Por lo tanto, grande fue el júbilo de la familia de Guillermo cuando efectivamente llegó la invitación. Pero luego el júbilo desapareció. Guillermo se negó a marchar diciendo que no quería perderse la fiesta de Ethel, y estaba dolido y extrañado por la actitud de sus familiares.

—Pero ¿«por qué» queréis que me vaya? —decía—. Yo creía que precisamente ahora no me dejaríais marchar. Yo pensaba que todos deseabais que me quedara para ayudar en la fiesta de Ethel… ¿Que «yo» trastorno las cosas? «Claro» que no trastorno nada. Os «digo» que voy a «ayudar». Bueno, no me importan la clase de diversiones que me haya preparado tía Jane, no quiero perderme la fiesta de Ethel. Y de todas maneras «no me gusta» tía Jane. La última vez que la vi no cesó de preguntarme fechas históricas. Prefiero quedarme y ayudar a Ethel con toda el alma a preparar su fiesta.

Se mantuvo firme, y era imposible enviarle contra su voluntad. Él no «quería» ir a casa de tía Jane, sino quedarse y ayudar a Ethel.

Su familia pasó horas discutiendo inútilmente con él. Le hicieron ver los beneficios que le reportaría a su salud aquel cambio, pero se negó a dejarse convencer. Él no quería ir a casa de tía Jane (repitió «ad nauseam» que la última vez que la vio le estuvo preguntando fechas históricas), sino quedarse y ayudar a Ethel a preparar su fiesta.

Al final, su familia, vencida por sus argumentos, cedió, y la señora Brown escribió una carta a tía Jane con sumo tacto, y tía Jane contestó diciendo que Ethel le parecía un poco egoísta al insistir para que Guillermo se quedara a ayudarla en los preparativos de su fiesta, pero que esperaba al querido Guillermo en cuanto Ethel pudiera pasarse sin él, que le enviaran un telegrama en seguida, y rogaba a la señora Brown que diera sus recuerdos a Guillermo y le dijera que ella ya sabía cuánto deseaba verla sin que se lo dijeran.

Por consiguiente Ethel se sometió al destino apesadumbrada y esta actitud divirtió a Guillermo.

—Espera a que llegue el día —le dijo—; te «alegrarás» de que no me haya marchado. En su vida «habrán tenido» una fiesta igual.

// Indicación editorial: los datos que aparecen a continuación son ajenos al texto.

/-- The same for the unsigned pair (R130, R132). -/
theorem trunc32_udiv_mul_add (a b : Nat) :
    trunc32 (udiv a b : Int) * trunc32 (b : Int) + trunc32 (urem a b : Int) = trunc32 (a : Int) := by
  have hle : b * udiv a b ≤ a := Nat.mul_div_le a b
  rw [urem, Int.natCast_sub hle, Int.natCast_mul, trunc32_quotient_mul_add]

/-- A divide and a remainder with a divisor that is not 0, into registers other than x[0], both complete, and their results
fit together where their values do (R120, R132). -/
theorem divide_pair_fits {i j : Instr} {s : State} {z : Bool} {v u y x : Word} (hi : exec i s = s.divide z i.dest v)
    (hj : exec j s = s.divide z j.dest u) (hz : z = false) (hi0 : i.dest ≠ 0#5) (hj0 : j.dest ≠ 0#5)
    (hfit : v * y + u = x) :
    ∃ t t', exec i s = .next t ∧ exec j s = .next t' ∧ t.readReg i.dest * y + t'.readReg j.dest = x := by
  refine ⟨_, _, hi.trans (divide_of_ne hz _ _), hj.trans (divide_of_ne hz _ _), ?_⟩
  rw [readReg_completed, readReg_completed, if_pos ⟨rfl, hi0⟩, if_pos ⟨rfl, hj0⟩, hfit]

/-- Settles O42: the identity of the integers, truncated; a truncated reading of a word is the word. -/
theorem quotientTimesDivisorPlusRemainderIsTheDividend :
    Obligations.QuotientTimesDivisorPlusRemainderIsTheDividend := by
  have hsigned : ∀ x y : Word,
      trunc32 (sdiv (signed x) (signed y)) * y + trunc32 (srem (signed x) (signed y)) = x := fun x y => by
    have h := trunc32_quotient_mul_add (sdiv (signed x) (signed y)) (signed x) (signed y)
    rwa [trunc32_signed, trunc32_signed] at h
  have hunsigned : ∀ x y : Word, trunc32 (udiv (unsigned x) (unsigned y) : Int) * y +
      trunc32 (urem (unsigned x) (unsigned y) : Int) = x := fun x y => by
    have h := trunc32_udiv_mul_add (unsigned x) (unsigned y)
    rwa [trunc32_unsigned, trunc32_unsigned] at h
  refine ⟨fun q r rx ry s hne hq hr => ?_, fun q r rx ry s hne hq hr => ?_, fun q r rx imm s hne hq hr => ?_,
    fun q r rx imm s hne hq hr => ?_⟩
  · exact divide_pair_fits (i := .div q rx ry) (j := .rem r rx ry) rfl rfl (beq_false_of_ne hne) hq hr (hsigned _ _)
  · exact divide_pair_fits (i := .divu q rx ry) (j := .remu r rx ry) rfl rfl (beq_false_of_ne hne) hq hr
      (hunsigned _ _)
  · exact divide_pair_fits (i := .divi q rx imm) (j := .remi r rx imm) rfl rfl (beq_false_of_ne hne) hq hr
      (hsigned _ _)
  · exact divide_pair_fits (i := .divui q rx imm) (j := .remui r rx imm) rfl rfl (beq_false_of_ne hne) hq hr
      (hunsigned _ _)

/-! ### shifts as arithmetic -/

/-- A left shift multiplies by 2^n modulo 2^32 (R161). -/
theorem shiftLeft_toNat (v : Word) (n : Nat) : (shiftLeft v n).toNat = v.toNat * 2 ^ n % 2 ^ 32 := by
  rw [shiftLeft, BitVec.toNat_shiftLeft, Nat.shiftLeft_eq]

/-- A logical right shift is unsigned floor division by 2^n (R163). -/
theorem shiftRightLogical_toNat (v : Word) (n : Nat) : (shiftRightLogical v n).toNat = v.toNat / 2 ^ n := by
  rw [shiftRightLogical, BitVec.toNat_ushiftRight, Nat.shiftRight_eq_div_pow]

/-- An arithmetic right shift is signed floor division by 2^n (R165, R167). -/
theorem shiftRightArith_toInt (v : Word) (n : Nat) : (shiftRightArith v n).toInt = v.toInt / 2 ^ n := by
  rw [shiftRightArith, BitVec.toInt_sshiftRight, Int.shiftRight_eq_div_pow]
  norm_cast

/-- Settles O45: each shift by its amount, and the amount is the operand modulo 32. -/
theorem shiftsAreMultiplicationAndFloorDivision : Obligations.ShiftsAreMultiplicationAndFloorDivision := by
  refine ⟨fun rr rx ry s => ?_, fun rr rx imm s => ?_⟩
  · rw [← shiftOfReg_eq]
    exact ⟨completes_of_complete rfl fun _ => shiftLeft_toNat _ _,
      completes_of_complete rfl fun _ => shiftRightLogical_toNat _ _,
      completes_of_complete rfl fun _ => shiftRightArith_toInt _ _⟩
  · rw [← shiftOfImm_eq]
    exact ⟨completes_of_complete rfl fun _ => shiftLeft_toNat _ _,
      completes_of_complete rfl fun _ => shiftRightLogical_toNat _ _,
      completes_of_complete rfl fun _ => shiftRightArith_toInt _ _⟩

/-! ### constants -/

/-- The two halves of a word, one placed high and one zero-extended, make the word (R181). -/
theorem placeHigh_or_zext32 (w : Word) : placeHigh (w.extractLsb' 16 16) ||| zext32 (w.extractLsb' 0 16) = w := by
  apply BitVec.eq_of_getLsbD_eq
  intro k hk
  rw [BitVec.getLsbD_or, placeHigh_getLsbD, zext32_getLsbD, BitVec.getLsbD_extractLsb', BitVec.getLsbD_extractLsb']
  by_cases h : k < 16
  · simp [h]
  · simp [h, show k - 16 < 16 by omega, show 16 + (k - 16) = k by omega]

/-- Settles O46: LDHI leaves the upper half in a destination other than x[0], ORI joins the lower half to it, and neither
writes another register. -/
theorem ldhiThenOriBuildsAnyConstant : Obligations.LdhiThenOriBuildsAnyConstant := by
  intro d K s
  refine ⟨_, _, rfl, rfl, ?_, fun r hr => ?_⟩
  · rw [readReg_completed, readReg_completed]
    by_cases hd : d = 0#5
    · subst hd
      simp
    · simp [hd, placeHigh_or_zext32]
  · have hne : ¬ (r = d ∧ d ≠ 0#5) := fun hc => hr hc.1
    rw [readReg_completed, if_neg hne, readReg_completed, if_neg hne]

/-! ### idioms through x[0] -/

theorem unsigned_zero : unsigned 0#32 = 0 := rfl

/-- The two's complement of a word is the truncated negation of its unsigned reading (R8). -/
theorem trunc32_neg_unsigned (v : Word) : trunc32 (-(unsigned v : Int)) = -v := by
  rw [trunc32, BitVec.ofInt_neg]
  exact congrArg Neg.neg (trunc32_unsigned v)

/-- Settles O47: each idiom is its instruction with 0 for the operand x[0]. -/
theorem zeroRegisterIdioms : Obligations.ZeroRegisterIdioms := by
  refine ⟨fun d r s => ⟨?_, ?_, ?_, ?_⟩, fun d c s => ⟨?_, ?_⟩, rfl, fun s => complete_zero s _⟩
  · refine completes_of_complete rfl fun _ => ?_
    rw [readReg_zero, unsigned_zero, Int.natCast_zero, Int.add_zero, trunc32_unsigned]
  · refine completes_of_complete rfl fun _ => ?_
    rw [readReg_zero, BitVec.or_zero]
  · refine completes_of_complete rfl fun _ => ?_
    rw [readReg_zero, xnorWord, BitVec.xor_zero]
  · refine completes_of_complete rfl fun _ => ?_
    rw [readReg_zero, unsigned_zero, Int.natCast_zero, Int.zero_sub, trunc32_neg_unsigned]
  · refine completes_of_complete rfl fun _ => ?_
    rw [readReg_zero, unsigned_zero, Int.natCast_zero, Int.zero_add, trunc32_unsigned]
    exact signed_sext32 c
  · refine completes_of_complete rfl fun _ => ?_
    rw [readReg_zero, BitVec.zero_or]
    exact unsigned_zext32 c

end Sys2Proof.Machine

Esta profecía no disminuyó la preocupación de Ethel, y su desilusión fue aumentando al aproximarse el día de la reunión. No cesaba de observar a Guillermo con morboso interés.

—¿Hay alguna enfermedad infecciosa que no haya tenido Guillermo, mamá? —preguntó con la remota esperanza que abrigaba en su pecho.

—No muchas —repuso su madre y comprendiendo la intención de su pregunta, agregó—: Si tuviera alguna, querida, no olvides que deberíamos guardar cuarentena.

La remota esperanza de Ethel murió en su pecho.

Pero Guillermo no había formado ningún plan concreto para animar la fiesta. Únicamente consideraba su deber el que «resultase» mejor que la última… que según él había sido muy aburrida, y en la cual los invitados sólo charlaron y jugaron al tenis.

Ahora le vemos dirigirse al encuentro de sus Proscritos para discutir con ellos la situación.

Le esperaban ante la casa de Enrique… todos menos Enrique, cuya voz se oía en el jardín discutiendo acaloradamente con su madre.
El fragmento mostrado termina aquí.